Your assignment: Taking each line of the material below in turn, count those containing the string "ends". Provide the number alone.

'''

/-- An EXPIRED FALLBACK window, a window with its granule present, one without, a STATUS window at the ends of its record and at
the alert-clear word, and window 0 in each mailbox state at the ends of its parts. -/
theorem witness_ReadsReturn :
    (∃ w, Falls (put up 1 w) (at_ 0x10000 1) 1 w 0 ∧ w.defn.body = subBody (.fallback 7) false 0 ∧
      w.ov.state = .expired) ∧
    (∃ w, Falls (put up 1 w) (at_ 0x1000E 1) 1 w 14 ∧ w.defn.body = subBody .hold false 0 ∧
      w.ov.state = .expired ∧ w.ov.present.getD (14 / 16) false = true) ∧
    (∃ w, Falls (put up 1 w) (at_ 0x10000 1) 1 w 0 ∧ w.defn.body = subBody .hold false 0 ∧
      w.ov.present.getD (0 / 16) false = false) ∧
    (∃ w, Falls (put up 1 w) (at_ 0x10000 1) 1 w 0 ∧ Falls (put up 1 w) (at_ 0x10030 1) 1 w 0x30 ∧
      Falls (put up 1 w) (at_ 0x1003E 1) 1 w 0x3E ∧ w.defn.body = .status) ∧
    (∃ w, (put up 1 w).matchAddr 0x10000 = some (1, 0) ∧ w.state ≠ .live) ∧
    up.matchAddr 0x10000 = none ∧ State.reset.held = true ∧
    up.matchAddr 0x0FFF00 = some (0, 0) ∧ up.matchAddr 0x0FFF02 = some (0, 2) ∧
    up.matchAddr 0x0FFF7E = some (0, 0x7E) ∧ up.matchAddr 0x0FFF80 = some (0, 0x80) ∧
    up.matchAddr 0x0FFFFE = some (0, 0xFE) ∧ up.mbox.state = .ready :=
  ⟨⟨{ live (subBody (.fallback 7) false 0) [3] with ov := { present := [false], staged := [], swapped := false
                                                            revision := none, age := 3, state := .expired } },
      ⟨rfl, by decide, by decide +kernel, win_put .., rfl⟩, rfl, rfl⟩,
   ⟨{ live (subBody .hold false 0) [3] with ov := { present := [true], staged := [], swapped := false
                                                    revision := none, age := 3, state := .expired } },
      ⟨rfl, by decide, by decide +kernel, win_put .., rfl⟩, rfl, rfl, rfl⟩,
   ⟨live (subBody .hold false 0) [3], ⟨rfl, by decide, by decide +kernel, win_put .., rfl⟩, rfl, rfl⟩,
   ⟨statusWin, ⟨rfl, by decide, by decide +kernel, win_put .., rfl⟩, ⟨rfl, by decide, by decide +kernel, win_put .., rfl⟩,
      ⟨rfl, by decide, by decide +kernel, win_put .., rfl⟩, rfl⟩,
   ⟨{ onWrite with state := .idle }, by decide +kernel, by decide⟩, by decide +kernel⟩

/-- The slot free with a byte unknown, and the slot taken. -/
theorem witness_PublishReadIsLearned : Falls (put up 1 onWrite) (at_ 0x1000E 1) 1 onWrite 14 ∧
    onWrite.isPublish = true ∧ (put up 1 onWrite).tap.learn = none ∧ onWrite.pub.known.getD 14 false = false ∧
    ∃ s : State, Falls s (at_ 0x1000E 1) 1 onWrite 14 ∧ s.tap.learn.isSome = true :=
  ⟨⟨rfl, by decide, by decide +kernel, win_put .., rfl⟩, rfl, rfl, rfl,
   { put up 1 onWrite with tap := { up.tap with
      learn := some { win := 1, addr := 0, data := 0, low := true, high := true } } },
   ⟨rfl, by decide, by decide +kernel, win_put up 1 onWrite, rfl⟩, rfl⟩

/-! ### Witnesses: the Drain Engine -/

/-- A captured write of both lanes. -/
def capt (n : WinNo) (a : Nat) (goodLow goodHigh : Bool) : Captured :=
  { win := n, addr := BitVec.ofNat 23 (a / 2), data := 0x1234, low := true, high := true, goodLow := goodLow
    goodHigh := goodHigh }

/-- Entries wait in the FIFO, and a drain step is in progress that took the head alone. -/
def draining (s : State) (l : List FifoEntry) : State :=
  { s with port := some (.drain { learn := none, entry := true }), tap := { s.tap with fifo := l, peak := l.length } }

theorem witness_ChangeMovesTheGranule : ∀ x ∈ [GranState.idle, .wanted, .waiting, .inFlight, .inFlightAgain],
    let w := { onWrite with pub := { onWrite.pub with states := [x] } }
    (put up 1 w).win 1 = some w ∧ w.state = .live ∧ w.isPublish = true ∧ 0 < w.pub.states.length ∧ w.granState 0 = x :=
  fun x _ => ⟨win_put .., rfl, rfl, by simp, rfl⟩

/-- A LIVE window of 16 fully known granules, all WAITING but number 7, which is WANTED. -/
def wide : Window :=
  let w := ({ base := 0x10000, length := 256, body := pubBody .onWrite, startEnabled := false } : Definition).newWindow
    (List.range 16)
  { w with
    state := .live
    pub := { w.pub with known := List.replicate 256 true, states := (List.replicate 16 .waiting).set 7 .wanted } }

/-- A WAITING entry of window `n` with these granules. -/
def run (n : WinNo) (first last : Nat) : Entry :=
  { win := n, first := first, last := last, cls := 1, attempts := 0, age := 0, seq := none }

/-- A journal with these entries, window 1 as above. -/
def journaled (l : List Entry) : State := { put up 1 wide with journal := { entries := l, hold := false } }

/-- Granule 7 beside a lower and an upper neighbour alone; beside both in either order, at a combined span of 14 and of 15; with
none, at 0, 47 and 48 entries. -/
theorem witness_QueueRequests :
    ((1 : WinNo) ≠ 0 ∧ wide.state = .live ∧ wide.isPublish = true ∧ 7 < wide.pub.states.length ∧
      wide.granState 7 = .wanted ∧ wide.fullyKnown 7 = true ∧ wide.pub.backlog = false ∧
      ∃ p, wide.defn.body = .publish p) ∧
    (∀ l ∈ [[run 1 0 6], [run 1 8 8], [run 1 0 6, run 1 8 13], [run 1 8 13, run 1 0 6], [run 1 0 6, run 1 8 14], [],
        List.replicate 47 (run 2 0 0), List.replicate 48 (run 2 0 0)],
      (journaled l).win 1 = some wide ∧ JournalLaw (journaled l)) ∧
    (LowerOf 1 7 (run 1 0 6) ∧ UpperOf 1 7 (run 1 8 8) ∧ UpperOf 1 7 (run 1 8 13) ∧ UpperOf 1 7 (run 1 8 14) ∧
      ¬ LowerOf 1 7 (run 2 0 0) ∧ ¬ UpperOf 1 7 (run 2 0 0)) ∧
    (run 1 8 13).last ≤ (run 1 0 6).first + 13 ∧ (run 1 0 6).first + 13 < (run 1 8 14).last ∧
    ∀ n w, up.win n = some w → w.state = .live → w.pub.backlog = false := by
  refine ⟨⟨by decide, rfl, rfl, by decide, by decide, by decide +kernel, rfl, _, rfl⟩, fun l h => ⟨win_put up 1 wide, ?_⟩,
    ?_, by decide, by decide,
    fun n w h => by rw [no_places up rfl] at h; cases h⟩
  · show EntriesLaw l
    unfold EntriesLaw Entry.runOk
    revert l
    decide +kernel
  · unfold LowerOf UpperOf Extendable
    decide

/-- R59: the merge counts 2 and leaves one entry of 14 granules. -/
theorem test_merge_spans_14 :
    let t := (journaled [run 1 8 13, run 1 0 6]).change 1 7
    (t.journal.entries, t.counter .coalesced) = ([run 1 0 13], 2) := by decide +kernel

/-- R61: a scan queues the WANTED granule of a LIVE, backlogged window and clears the flag; with 48 entries the offer is refused
and the flag stays; a window that is not backlogged is passed by. -/
theorem test_backlog_scan :
    ([(true, [run 1 0 6, run 1 8 13]), (true, List.replicate 48 (run 2 0 0)), (false, [run 1 0 6])].map fun x =>
      let w := { wide with pub := { wide.pub with backlog := x.1 } }
      let t := ({ put up 1 w with journal := { entries := x.2, hold := false } } : State).backlogScan
      (t.journal.entries.length, (t.win 1).map fun v => (v.granState 7, v.pub.backlog))) =
    [(1, some (.waiting, false)), (48, some (.wanted, true)), (1, some (.wanted, false))] := by decide +kernel

theorem idle_win {n : WinNo} {w v : Window} (h : (put up n w).win n = some v) : v = w := by
  rw [win_put] at h; cases h; rfl

/-- An IDLE, a fenced and a SUBSCRIBE window; and 63 entries behind the head with a waiting loss set. -/
theorem witness_DrainDiscardsEntry :
    (∀ w ∈ [{ onWrite with state := .idle }, { onWrite with fence := 1 }, live (subBody .hold false 0) [3]],
      let s := draining (put up 1 w) [.write (capt 1 0x10000 true true)]
      Draining s (.write (capt 1 0x10000 true true)) [] ∧ s.tap.loss = 0 ∧
      ∀ v, s.win 1 = some v → v.state ≠ .live ∨ v.fence ≠ 0 ∨ ∃ d, v.defn.body = .subscribe d) ∧
    (let s := { draining up (.write (capt 1 0x10000 true true) :: List.replicate 63 (.loss 1)) with
        tap := { fifo := .write (capt 1 0x10000 true true) :: List.replicate 63 (.loss 1), loss := 1, peak := 64
                 learn := none } }
     Draining s (.write (capt 1 0x10000 true true)) (List.replicate 63 (.loss 1)) ∧ s.win 1 = none ∧
      s.tap.loss ≠ 0) := by
  refine ⟨fun w h => ⟨⟨?_, rfl⟩, rfl, fun v e => ?_⟩, ⟨by decide, rfl⟩, by decide, by decide⟩
  · rfl
  · obtain rfl := idle_win (n := 1) e
    simp only [List.mem_cons, List.not_mem_nil, or_false] at h
    rcases h with rfl | rfl | rfl
    · exact .inl (by decide)
    · exact .inr (.inl (by decide))
    · exact .inr (.inr ⟨_, rfl⟩)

'''

Answer to this task: 2